[Task to carry out]:
What do the lines say from the start of the entries through the one containing "def State.ownSlots (s"? Repeat them exactly.
BEGIN
-- ==== Sys2Proof/Machine/Pair.lean ====
section
/-! DEFINITION. The redundant pair (R482 to R501): the Stirrup link and its frames, what is mirrored, failure
detection, takeover and planned handover, and lock-step (R453, R454). -/
namespace Sys2Proof.Machine
open Sys2Proof

/-! ### The pair's configuration (R482, R487) -/

/-- Index ranges of pair scope: stream, metadata delivery, events, pair (R487, R524). -/
def pairScope (index : Nat) : Bool := [2, 6, 8, 9].contains (index / 0x1000)

/-- SHA-512 of the pair entries and of every pair-scope entry (R482) that a partner with the same entries and the other
pair_id sends: two devices of one pair_id, or of different entries, do not match. -/
def State.pairDigest (s : State) : List Byte :=
  sha512 (leBytes 1 (1 - s.pair.id) ++ s.od.values.flatMap (fun p => match p.2 with
    | some v => if pairScope (p.1 / 256) && p.1 != odKeyNat 0x6010 2 then leBytes 3 p.1 ++ leBytes 2 v.length ++ v else []
    | none => []))

def State.modPair (s : State) (f : Pair → Pair) : State := { s with pair := f s.pair }

/-- Modes 1 and 2, where slots are mirrored and taken over. -/
def State.pairs (s : State) : Bool := s.pair.mode == 1 || s.pair.mode == 2

/-- Slots that the device owns and runs. -/
def State.ownSlots (s : State) : List Nat :=
  (s.slots.filter (fun p => p.2.run != .unconfigured && p.2.run != .shadow && s.owns p.1)).map (·.1)

/-! ### Full state of a slot (R488) -/

/-- A control payload: code, slot, value (assumption 20). -/
def ctlPayload (code slot v : Nat) : List Byte := leBytes 1 code ++ leBytes 1 slot ++ leBytes 8 v

/-- The complete mirror state of a slot, between two frames of kind 7: the first, with a 1, has the partner forget the
tracks and rules that it holds. -/
def State.sendFull (s : State) (n : Nat) : State :=
  let g := (s.slot n).chain.closed
  let s := (s.stirrupSend 3 (mirrorPayload 7 n g [1#8])).sendTracks n g (s.slot n).trk.tracks
  let s := (s.rules.filter (fun r => r.2.cfg.enable && r.2.cfg.slot == n)).foldl (fun s r =>
    s.stirrupSend 3 (mirrorPayload 1 n g (leBytes 2 r.1 ++ r.2.bytes))) s
  let s := (s.mirrorChain n).modRtsp n id
  s.stirrupSend 3 (mirrorPayload 7 n g [])

/-- An entry as a commit mirror carries it (R487). -/
def commitState (key : Nat) (v : List Byte) : List Byte := leBytes 4 key ++ leBytes 2 v.length ++ v

/-- Pieces of at most 4,000 bytes, in order. -/
def packStates : List (List Byte) → List Byte → List (List Byte)
  | [], acc => if acc.isEmpty then [] else [acc]
  | x :: t, acc => if !acc.isEmpty && 4000 < acc.length + x.length then acc :: packStates t x else packStates t (acc ++ x)

/-- Sends the committed values of entries, together as far as one frame holds them; an entry back at its default
is sent as that. -/
def State.sendEntries (s : State) (keys : List Nat) : State :=
  (packStates (keys.map (fun key => commitState key (s.odVal (key / 256) (key % 256)))) []).foldl
    (fun s b => s.stirrupSend 3 (mirrorPayload 5 0 0 b)) s

/-- Every slot that the device owns is protected: EVT_PAIR_SYNCED, once after each link-up (R488). -/
def State.checkSynced (s : State) : State :=
  if s.pairs && s.pair.link == 2 && !s.pair.synced && s.ownSlots.all (fun n => (s.slot n).protect) then
    (s.modPair (fun p => { p with synced := true })).raise { code := evtPairSynced }
  else s

/-! ### Takeover (R496) -/

/-- Committed lies above budget − reserve after a failover: the next step is entered at once (R472). -/
def State.shedFailover (s : State) : State :=
  if !s.energyAdmits 0 && s.pwr.step < 5 then s.enterStep (s.pwr.step + 1) true else s

/-- A takeover decision. In lock-step both devices own every slot already: the survivor leads. -/
def State.takeover (s : State) : State :=
  let s := s.modPair (fun p => { p with
    partnerFailed := true, takeovers := (p.takeovers + 1) % 2 ^ 16, taking := [], giving := [] })
  let s := s.raise { code := evtPairTakeover }
  if s.pair.mode = 3 then { s with pairSh := { s.pairSh with leaderId := s.pair.id } }
  else
    let s := s.modPair (fun p => { p with owner := true, moved := [], taken := [] })
    let s := ((s.ctxs.filter (fun p => p.2.live && p.2.standing)).map (·.1)).foldl State.startStanding s
    let s := s.shedFailover
    let ns := (s.slots.filter (fun p => p.2.run == .shadow)).map (·.1)
    let s := ns.foldl (fun s n => (s.loadShadow n).promote n .takeover true) s
    let s := s.pairSh.sessions.foldl State.narrReopen s
    let d := s.draw 32
    { d.2.modPair (fun p => { p with lastPromote := d.1 }) with pairSh := { d.2.pairSh with sessions := [] } }

/-- The decision table of R495, at a change of one of its inputs. -/
def State.judge (s : State) : State :=
  let p := s.pair
  let bad := p.failLow || !p.hbOk
  if p.mode = 0 then s
  else if p.link ≠ 2 then
    if bad && !p.partnerFailed then s.takeover else s
  else if bad then
    if p.sideFault then s else (s.modPair (fun p => { p with sideFault := true })).raise { code := fltPairSideband }
  else s.modPair (fun p => { p with sideFault := false })

/-! ### The link goes down (R453, R486, R492, R501) -/

/-- Groups no longer wait for the leader; comparison stops (R453). -/
def State.stopLockstep (s : State) (n : Nat) : State :=
  (s.modChain n (fun c => { c with
    groups := c.groups.map (fun g => { g with waiting := false }), leader := [], values := [], partner := [], diverged := true })).settleGroups n

/-- The link is down: FLT_PAIR_LINK, frames discarded, mirroring suspended; held records go out, commits that
wait complete locally and their entries stay marked, handovers in progress end. -/
def State.linkDown (s : State) : State :=
  if s.pair.link ≠ 2 then s
  else
    let held := (s.slots.map (·.1))
    let half := held.filter (fun n => (s.slot n).chain.awaitFinal)
    let wait := s.pair.commitWait
    let s := s.modPair (fun p => { p with
      link := 0, linkDowns := (p.linkDowns + 1) % 2 ^ 16, unacked := [], txWait := [], resends := 0, synced := false
      commitWait := [], taking := [], giving := [] })
    let s := s.raise { code := fltPairLink }
    let s := held.foldl (fun s n =>
      let s := (s.slot n).chain.heldRecs.foldl (fun s r => s.route n r.1 r.2.2) s
      s.modSlot n (fun x => { x with protect := false, chain := { x.chain with heldRecs := [] } })) s
    let s := half.foldl (fun s n =>
      (s.toShadow n).modPair (fun p => { p with moved := p.moved ++ [n], taken := without n p.taken })) s
    let s := if s.pair.mode = 3 then held.foldl State.stopLockstep s else s
    wait.foldl (fun s w => w.1.deliver s) s

/-- R492: no valid frame for 50 µs, or hb stands still for hb_timeout. -/
def execLinkSilent (s : State) : Host.Outcome State Fault Refusal :=
  whenUp s (if s.pair.link = 2 then s.linkDown.judge else s)

/-! ### Sidebands (R494, R495) -/

def execFailInChange (low : Bool) (s : State) : Host.Outcome State Fault Refusal :=
  whenUp s (s.modPair (fun p => { p with failLow := low })).judge

def execHbInMissing (s : State) : Host.Outcome State Fault Refusal :=
  whenUp s (s.modPair (fun p => { p with hbOk := false })).judge

def execHbInEdge (s : State) : Host.Outcome State Fault Refusal :=
  whenUp s (s.modPair (fun p => { p with hbOk := true })).judge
END
[Response area]:
-- ==== Sys2Proof/Machine/Pair.lean ====
section
/-! DEFINITION. The redundant pair (R482 to R501): the Stirrup link and its frames, what is mirrored, failure
detection, takeover and planned handover, and lock-step (R453, R454). -/
namespace Sys2Proof.Machine
open Sys2Proof

/-! ### The pair's configuration (R482, R487) -/

/-- Index ranges of pair scope: stream, metadata delivery, events, pair (R487, R524). -/
def pairScope (index : Nat) : Bool := [2, 6, 8, 9].contains (index / 0x1000)

/-- SHA-512 of the pair entries and of every pair-scope entry (R482) that a partner with the same entries and the other
pair_id sends: two devices of one pair_id, or of different entries, do not match. -/
def State.pairDigest (s : State) : List Byte :=
  sha512 (leBytes 1 (1 - s.pair.id) ++ s.od.values.flatMap (fun p => match p.2 with
    | some v => if pairScope (p.1 / 256) && p.1 != odKeyNat 0x6010 2 then leBytes 3 p.1 ++ leBytes 2 v.length ++ v else []
    | none => []))

def State.modPair (s : State) (f : Pair → Pair) : State := { s with pair := f s.pair }

/-- Modes 1 and 2, where slots are mirrored and taken over. -/
def State.pairs (s : State) : Bool := s.pair.mode == 1 || s.pair.mode == 2

/-- Slots that the device owns and runs. -/
def State.ownSlots (s : State) : List Nat :=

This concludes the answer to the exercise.